4. Quickly open read and execute access for all (e.g., for public web content):

   chmod -R a+rX /var/www/html
   # The `X` (uppercase) flag sets `x` only on directories and on files that already have at least one `x`.
   

5. Remove execute permission from all executable files in the bin folder:

   chmod a-x /home/user/bin/*
   

Verifying the Result

After applying chmod, always check the result:

ls -l [file_or_directory]

What to look for:

1. The permission string (e.g., -rwxr-xr--).
2. The link count (second column) for directories — after a recursive change, it shouldn't change drastically unless you modified sticky/SGID bits.
3. Ensure the owner (chown) and group haven't changed accidentally.

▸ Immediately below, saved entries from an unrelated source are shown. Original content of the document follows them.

/-! ### Time -/

/-- The half's time in whole ns. -/
def State.now (s : State) (h : Half) : Nat := (s.half h).sec * 1000000000 + (s.half h).ns
/-- A period of `ms` milliseconds in ticks. -/
def msTicks (ms : Nat) : Nat := ms * 250000

/-- R544: after a jump of the half's time its subscriptions latch at the first of their instants from there on. -/
def HalfS.planSubs (y : HalfS) : HalfS :=
  let t := y.sec * 1000000000 + y.ns
  { y with subs := y.subs.map fun x => { x with next := (t + x.period * 1000000 - 1) / (x.period * 1000000) * (x.period * 1000000) } }
/-- R400: the current 40-bit time. -/
def State.n40 (s : State) (h : Half) : Nat := s.now h % 2 ^ 40
/-- The time ticks of the half, the model's measure of passing time (4 ns each). -/
def State.ticks (s : State) (h : Half) : Nat := (s.half h).ticks

/-- R400: D of a pending action at a 40-bit time: −2^39 to 2^39 − 1. -/
def dOf (w n40 : Nat) : Int := toSigned 40 ((w + 2 ^ 40 - n40 % 2 ^ 40) % 2 ^ 40)

/-- The first multiple of a period after the schedule of `due` that lies beyond `now`, in ticks; a period is at least one tick. -/
def dueAfter (now due period : Nat) : Nat := due + ((now - due) / max 1 period + 1) * max 1 period

/-! ### Performance counters -/

/-- R550: counter `j` of a block adds `n`; each wrap sets its OVF bit and, where the next counter chains, adds 1 to it. -/
def State.perfAdd (s : State) (b : Nat) : Nat → Nat → Nat → State
  | 0, _, _ => s
  | fuel + 1, j, n =>
    let v := s.get .PC_CNT (b * 8 + j) + n
    let s := s.put .PC_CNT (b * 8 + j) v
    if v < 2 ^ 32 then s
    else
      let s := s.put .PERF_OVF b (s.get .PERF_OVF b ||| 2 ^ j)
      if j < 7 ∧ s.isSet .PERF_SEL_EN (b * 8 + j + 1) ∧ s.isSet .PERF_SEL_CHAIN (b * 8 + j + 1) then
        State.perfAdd s b fuel (j + 1) (v / 2 ^ 32)
      else s

/-- R550 and R551: event `evt` of a counter block occurs `n` times. -/
def State.perf (s : State) (b evt : Nat) (n : Nat := 1) : State :=
  (List.range 8).foldl (fun s j =>
    let i := b * 8 + j
    if s.isSet .PERF_SEL_EN i && (j == 0 || !s.isSet .PERF_SEL_CHAIN i) && s.get .PERF_SEL_EVT i == evt then s.perfAdd b 8 j n
    else s) s

/-- R549: the counter block of a group, and of the management plane of a half. -/
def Group.perfBlk (g : Group) : Nat := 4 * (g.val / 3) + g.val % 3
def Half.perfBlk (h : Half) : Nat := 4 * h.val + 3
/-- R434: the spare register of a group. -/
def Group.spIdx (g : Group) : Nat := 4 * (g.val / 3) + g.val % 3

/-- R434: the spare sub-ADCs and segments left in a group, one and two to a lane. -/
def State.countSpares (s : State) (g : Group) : State :=
  let left := fun (n : Nat) (f : Fld) => (g.lanes.map fun (l : Lane) => n - s.get f l).sum
  (s.put .SP_SADC_SPARE (Group.spIdx g) (left 1 .FE_SADC_FAILED)).put .SP_SEG_SPARE (Group.spIdx g) (left 2 .FE_SEG_FAILED)

/-- R551: an event of a lane counts where LANE_MASK names the lane. -/
def State.perfLane (s : State) (l : Lane) (evt : Nat) (n : Nat := 1) : State :=
  let b := Group.perfBlk l.group
  if (s.get .PERF_LANE_MASK b).testBit (l.val % 8) then s.perf b evt n else s
def State.perfHalf (s : State) (h : Half) (evt : Nat) (n : Nat := 1) : State := s.perf (Half.perfBlk h) evt n

/-- R552: the bin of a duration of `v` ticks. -/
def histBin (base v : Nat) : Nat :=
  if v < 2 ^ base then 0 else min 15 ((List.range 15).filter fun i => 2 ^ (base + i) ≤ v).length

Functional test: Try to perform the action for which you granted permission (e.g., run the script ./script.sh or write data to the file as another user, if that was the goal).

Potential Issues

• Operation not permitted or Permission denied: You are not the file's owner and are not working as root (sudo). Use sudo chmod ... or change the owner (sudo chown).
• File doesn't become executable: You used chmod +x on a file that isn't a valid executable (e.g., a plain text file without a shebang #!/bin/bash or a binary file). Check its contents.
• System becomes inaccessible after chmod -R: You accidentally removed x permissions from critical system directories (/bin, /usr, /etc). This can make commands unrunnable. Recovery: Boot into recovery mode or use a LiveCD and manually fix permissions. For Debian/Ubuntu, standard permissions can be restored via dpkg --get-selections | grep -E '^[^ ]+[[:space:]]+install$' | awk '{print $1}' | xargs dpkg -L | xargs chmod -c a+rX (this is a complex operation; it's better to search for specific packages).
• chmod: changing permissions of ‘...’: Read-only file system: The filesystem is mounted in "read-only" mode (e.g., due to errors). You need to check and remount it with write permissions (mount -o remount,rw /), possibly running fsck.
• Recursion (-R) doesn't follow symbolic links: By default, chmod -R does not traverse symbolic links. To change permissions on the files the links point to, rather than the links themselves, use chmod -R -h (not available on all implementations) or handle links separately with find.